→ **Excerpts from a dataset**
******
/-- A LEG START with a parameter out of range is refused RANGE with the position of the first one (R27); within
range, an ACTIVE leg is BUSY, an ENDED one NOT_CLEARED, and one without an UNLOADER entry or without a written
calibration slot UNCALIBRATED (R28). Then the hold, the route and the bin (R29): NOT_FOUND without a hold or its
lot, HOLD_EMPTY, ROUTE_INVALID, NOT_PERMITTED, BIN_CLOSED, BIN_LOT; and the ACTIVE legs that share a belt (R30):
LOT_CONFLICT with any of them before ROUTE_CONFLICT. Two lots are compatible where they are one lot or of one group
above 0 (R14). Each refusal changes nothing. -/
def Obligations.LegStartIsChecked : Prop :=
  ∀ (port : Port) (m : Message) (s : State) (leg hold route disable : Nat), s.serves m 1 4 →
    leg = (paramAt m 0).toNat → hold = (paramAt m 1).toNat → route = (paramAt m 2).toNat →
    disable = (paramAt m 3).toNat → ∀ answer : Nat → List Word → Prop,
    (∀ r data, answer r data ↔ exec (.legStart port m) s = .next (replied port m 5 r data s)) →
    (leg < 1 ∨ 6 < leg → answer 3 [1])
    ∧ (1 ≤ leg ∧ leg ≤ 6 → hold < 1 ∨ 18 < hold → answer 3 [2])
    ∧ (1 ≤ leg ∧ leg ≤ 6 → 1 ≤ hold ∧ hold ≤ 18 → route < 1 ∨ 32 < route → answer 3 [3])
    ∧ (1 ≤ leg ∧ leg ≤ 6 → 1 ≤ hold ∧ hold ≤ 18 → 1 ≤ route ∧ route ≤ 32 → 1 < disable → answer 3 [4])
    ∧ (1 ≤ hold ∧ hold ≤ 18 → 1 ≤ route ∧ route ≤ 32 → disable ≤ 1 → ∀ i : UnloaderIx, leg = num i →
      (s.legs[i].state = .active → answer 6 [])
      ∧ (s.legs[i].state = .ended → answer 7 [])
      ∧ (s.legs[i].state = .idle → s.unloaderStation i = none ∨ (∀ k : SlotIx, (s.nv.slots[i])[k] = none) →
        answer 8 []))
    ∧ (∀ p q : LotIx, s.compatible p q = true ↔ p = q ∨ ∃ x ∈ s.tables.lots[p], ∃ y ∈ s.tables.lots[q],
      x.group = y.group ∧ x.group ≠ 0)
    ∧ ∀ (i : UnloaderIx) (n : HoldIx) (k : RouteIx), leg = num i → hold = num n → route = num k → disable ≤ 1 →
      s.legs[i].state = .idle → s.unloaderStation i ≠ none → (∃ j : SlotIx, (s.nv.slots[i])[j] ≠ none) →
      ((∀ h, s.tables.holds[n] = some h → h.lot = none) → answer 4 [])
      ∧ ∀ h lot, s.tables.holds[n] = some h → h.lot = some lot →
        (h.phase = .empty → answer 9 [])
        ∧ (h.phase ≠ .empty → (∀ e, s.tables.routes[k] = some e → e.unloader ≠ i) → answer 10 [])
        ∧ ∀ e l b, h.phase ≠ .empty → s.tables.routes[k] = some e → e.unloader = i →
          s.tables.lots[lot] = some l → s.tables.bins[e.bin] = some b →
          (l.permitted.getLsbD e.bin.val = false → answer 11 [])
          ∧ (l.permitted.getLsbD e.bin.val = true → b.isOpen = false → answer 12 [])
          ∧ (l.permitted.getLsbD e.bin.val = true → b.isOpen = true →
            (∃ x ∈ b.lot, s.compatible x lot = false) → answer 13 [])
          ∧ ∀ shares : UnloaderIx → Prop, l.permitted.getLsbD e.bin.val = true → b.isOpen = true →
            (∀ x ∈ b.lot, s.compatible x lot = true) →
            (∀ j, shares j ↔ s.legs[j].state = .active ∧ ∃ c ∈ e.belts, c ∈ s.legs[j].belts) →
            ((∃ j, shares j ∧ ∃ x, s.legs[j].lot = some x ∧ s.compatible x lot = false) → answer 14 [])
            ∧ ((∀ j, shares j → ∃ x, s.legs[j].lot = some x ∧ s.compatible x lot = true) →
              (∃ j, shares j ∧ (¬ joinsCleanly e.belts s.legs[j].belts ∨ s.legs[j].bin ≠ some e.bin
                ∨ ∃ x ∈ e.settings, ∃ y ∈ s.legSettings s.legs[j],
                  x.diverter = y.diverter ∧ x.position ≠ y.position)) → answer 15 [])

/-- An accepted LEG START (R28 to R31, R65): the leg is ACTIVE with what the hold and the route give it, its
requested feed the pending feed or 0, and g and f at 0; its route has one user more, its lot has the account line
of its hold and bin, one created with 0 kilograms where it had none, or POOL_EXHAUSTED is raised where there is no
place for one (R133); its filters are clear, and the other ACTIVE legs are granted no more than before. That the
condition reads the filters as the start has cleared them is the model's choice (log entry 15). -/
def Obligations.LegStartAccepted : Prop :=
  ∀ (port : Port) (m : Message) (s : State) (i : UnloaderIx) (n : HoldIx) (k : RouteIx) (h : Hold) (e : Route)
    (lot : LotIx) (l : Lot) (b : Bin) (a : Addr) (d : UnloaderData),
    s.serves m 1 4 → (paramAt m 0).toNat = num i → (paramAt m 1).toNat = num n →
    (paramAt m 2).toNat = num k → (paramAt m 3).toNat ≤ 1 →
    s.legs[i].state = .idle → s.unloaderStation i = some (a, d) →
    (∃ j : SlotIx, (s.nv.slots[i])[j] ≠ none) →
    s.tables.holds[n] = some h → h.lot = some lot → h.phase ≠ .empty →
    s.tables.routes[k] = some e → e.unloader = i →
    s.tables.lots[lot] = some l → s.tables.bins[e.bin] = some b → l.permitted.getLsbD e.bin.val = true →
    b.isOpen = true → (∀ x ∈ b.lot, s.compatible x lot = true) →
    (∀ j : UnloaderIx, s.legs[j].state = .active → sharesBelt e.belts s.legs[j].belts = true →
      (∃ x, s.legs[j].lot = some x ∧ s.compatible x lot = true) ∧ s.legs[j].bin = some e.bin
        ∧ sameFromFirstShared e.belts s.legs[j].belts = true
        ∧ settingsDiffer e.settings (s.legSettings s.legs[j]) = false) →
    ∃ t c chain, exec (.legStart port m) s = .next (replied port m 5 0
        [word (num lot), word (num e.bin), word (s.legs[i].pendingFeed.getD 0), word c] t)
      ∧ t.legs[i] =
        { state := .active, hold := some n, route := some k, belts := e.belts, lot := some lot
          bin := some e.bin, r := s.legs[i].pendingFeed.getD 0, g := 0, f := 0, pendingFeed := none
          endReason := none, condition := some (t.grantCondition i), powerShort := false
          noticeDisable := decide ((paramAt m 3).toNat = 1) }
      ∧ c = (t.grantCondition i).code
      ∧ t.tables = { s.tables with
          routes := put s.tables.routes k (some { e with users := e.users + 1 })
          lots := put s.tables.lots lot (some { l with chain := chain }) }
      ∧ ((∃ y ∈ t.linesOf chain, y.vessel = h.vessel ∧ y.number = h.number ∧ y.bin = e.bin)
        ∨ t.notices.flags.get .poolExhausted = true)
      ∧ t.weighing = { s.weighing with pool := t.weighing.pool }
      ∧ (s.AccountLaw → ∀ (found room : Prop) (lines : List Line), lines = s.linesOf l.chain →
        (found ↔ ∃ z ∈ lines, z.vessel = h.vessel ∧ z.number = h.number ∧ z.bin = e.bin) →
        (room ↔ ∃ q, l.chain.getLast? = some q ∧ s.weighing.pool[q].length < 8) →
        (found → chain = l.chain ∧ t.linesOf chain = lines)
        ∧ (¬ found → room → chain = l.chain ∧ t.linesOf chain = lines ++ [⟨h.vessel, h.number, e.bin, 0⟩])
        ∧ (∀ q : BlockIx, ¬ found → ¬ room → s.blockFree q = true → (∀ p : BlockIx, p < q → s.blockFree p = false) →
          chain = l.chain ++ [q] ∧ t.linesOf chain = lines ++ [⟨h.vessel, h.number, e.bin, 0⟩])
        ∧ (found ∨ room ∨ (∃ q : BlockIx, s.blockFree q = true) → t.notices = s.notices)
        ∧ (¬ found → ¬ room → (∀ q : BlockIx, s.blockFree q = false) → chain = l.chain ∧ t.linesOf chain = lines
          ∧ t.notices = (raiseFlag .poolExhausted (num lot) l.chain.length false s).notices)
        ∧ ∀ j : LotIx, j ≠ lot → ∀ z ∈ s.tables.lots[j], t.linesOf z.chain = s.linesOf z.chain)
      ∧ t.watch = put s.watch a (s.watch[a].map fun w =>
          { w with choke := ⟨false, false⟩, sweep := ⟨false, false⟩ })
      ∧ (∀ j : UnloaderIx, j ≠ i → s.legs[j].state ≠ .active → t.legs[j] = s.legs[j])
      ∧ (∀ j : UnloaderIx, j ≠ i → s.legs[j].state = .active →
        t.legs[j] = { s.legs[j] with g := t.legs[j].g, f := t.legs[j].f }
        ∧ t.legs[j].g ≤ s.legs[j].g
        ∧ (t.legs[j].g ≠ s.legs[j].g → t.legs[j].f = min s.legs[j].r t.legs[j].g)
        ∧ (t.legs[j].g = s.legs[j].g → t.legs[j].f = s.legs[j].f))
      ∧ sameBut [.tables, .legs, .weighing, .watch, .path, .notices] s t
******
→ **Directions for this task**
Once you find the line containing "calibration slot UNCALIBRATED", stop: reproduce exactly that line and every line of the data before it, and nothing else.

→ **Solution for this exercise**
/-- A LEG START with a parameter out of range is refused RANGE with the position of the first one (R27); within
range, an ACTIVE leg is BUSY, an ENDED one NOT_CLEARED, and one without an UNLOADER entry or without a written
calibration slot UNCALIBRATED (R28). Then the hold, the route and the bin (R29): NOT_FOUND without a hold or its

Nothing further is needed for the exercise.